In this post I will share my visuals ,learning and understanding of a dataset and using various algorithms of Machine Learning to analyse it.
Problem :
A Finance company wants to automate the process of loan sanction based on customer details which were entered online by the customer. The dataset and full problem statement can be found here.
1.Reading the Dataset
I have used Python based implementation for this project and I have used python libraries like Pandas and NumPy heavily to solve the problem. I have used Matplotlib for visualisation.
I am using jupyter notebook as my python development environment.

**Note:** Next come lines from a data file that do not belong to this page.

/-- 44_recovery.md R174, the source's core property: a good frame inside the payload of a frame that fails its checksum is still decoded,
after the report of the failure.  That the inner frame is good and the outer one fails rests on the zero start of the sums, PRESUMED
(assumption 14). -/
def Obligations.EmbeddedFrameIsRecovered : Prop :=
  ∀ (s : State) (c i : U8) (n : U16) (before after : List U8) (c' i' : U8) (p : List U8) (a b : U8) (rest : List Symbol),
    Invariant s → Idle s → PinReleased s →
    p ≠ [] → Acceptable s c' i' (BitVec.ofNat 16 p.length) p →
    Acceptable s c i n (before ++ goodFrame c' i' p ++ after) →
    ck (coveredBytes c i n (before ++ goodFrame c' i' p ++ after)) ≠ (a, b) →
    (∀ v ∈ [c, i, lo n, hi n] ++ before, v ≠ 0xB5) →
    s.inputs = (wireFrame c i n (before ++ goodFrame c' i' p ++ after) a b).map Symbol.byte ++ rest →
    ∃ t k f comp, runEvents k s = some (t, [.failedChecksum f comp, .packet c' i' p]) ∧
      t.replay = after ++ [a, b] ∧ t.inputs = rest ∧ t.st = .scanningForSync ∧ FrameClear t

/-- 45_control.md section on FLUSH (R180), 95_test_vectors.md 1.4 property 7: an acceptable frame cut off anywhere before its last byte and
followed by `Flush` emits nothing and leaves the block idle. -/
def Obligations.TruncatedFrameEmitsNothing : Prop :=
  ∀ (s : State) (c i : U8) (n : U16) (p : List U8) (a b : U8) (k : Nat) (rest : List Symbol),
    Invariant s → Idle s → PinReleased s → Acceptable s c i n p → k < p.length + 8 →
    s.inputs = ((wireFrame c i n p a b).take k).map Symbol.byte ++ .flush :: rest →
    ∃ t, runEvents (k + 1) s = some (t, []) ∧ Idle t ∧ t.inputs = rest
end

Open your jupyter notebook with the following command on the linux shell
$ jupyter notebook
As you connect with the jupyter notebook open a new .ipnb
import pandas as pd
import numpy as np
import matplotlib as plt
%matplotlib inline
df = pd.read_csv('path_of_file')
This will help you load in all the datasets and ready to use.
2. Meta Knowledge
First of all we need to go through all the headers and features of data which can be done through the use of following commands
df.head(n) ===> It prints out n rows present in dataset
df.sample(n) ===> Shows 'n' random roes present in dataset
df.info() ===> Describe data types present, number of rows, number of columns, memory usage of dataset
df.describe() ===> Generates descriptive statistics that summarize the central tendency, dispersion and shape of a dataset's distribution ,excluding NaN values.
df.isnull().sum() ===> Shows the number of NaN values present in each column in Dataframe
df.column_name.value_counts() ===> Shows the number of unique values present in the column in the DataFrame
All of these techniques help significantly to understand the dataset without actually seeing each cell and value present inside it manually.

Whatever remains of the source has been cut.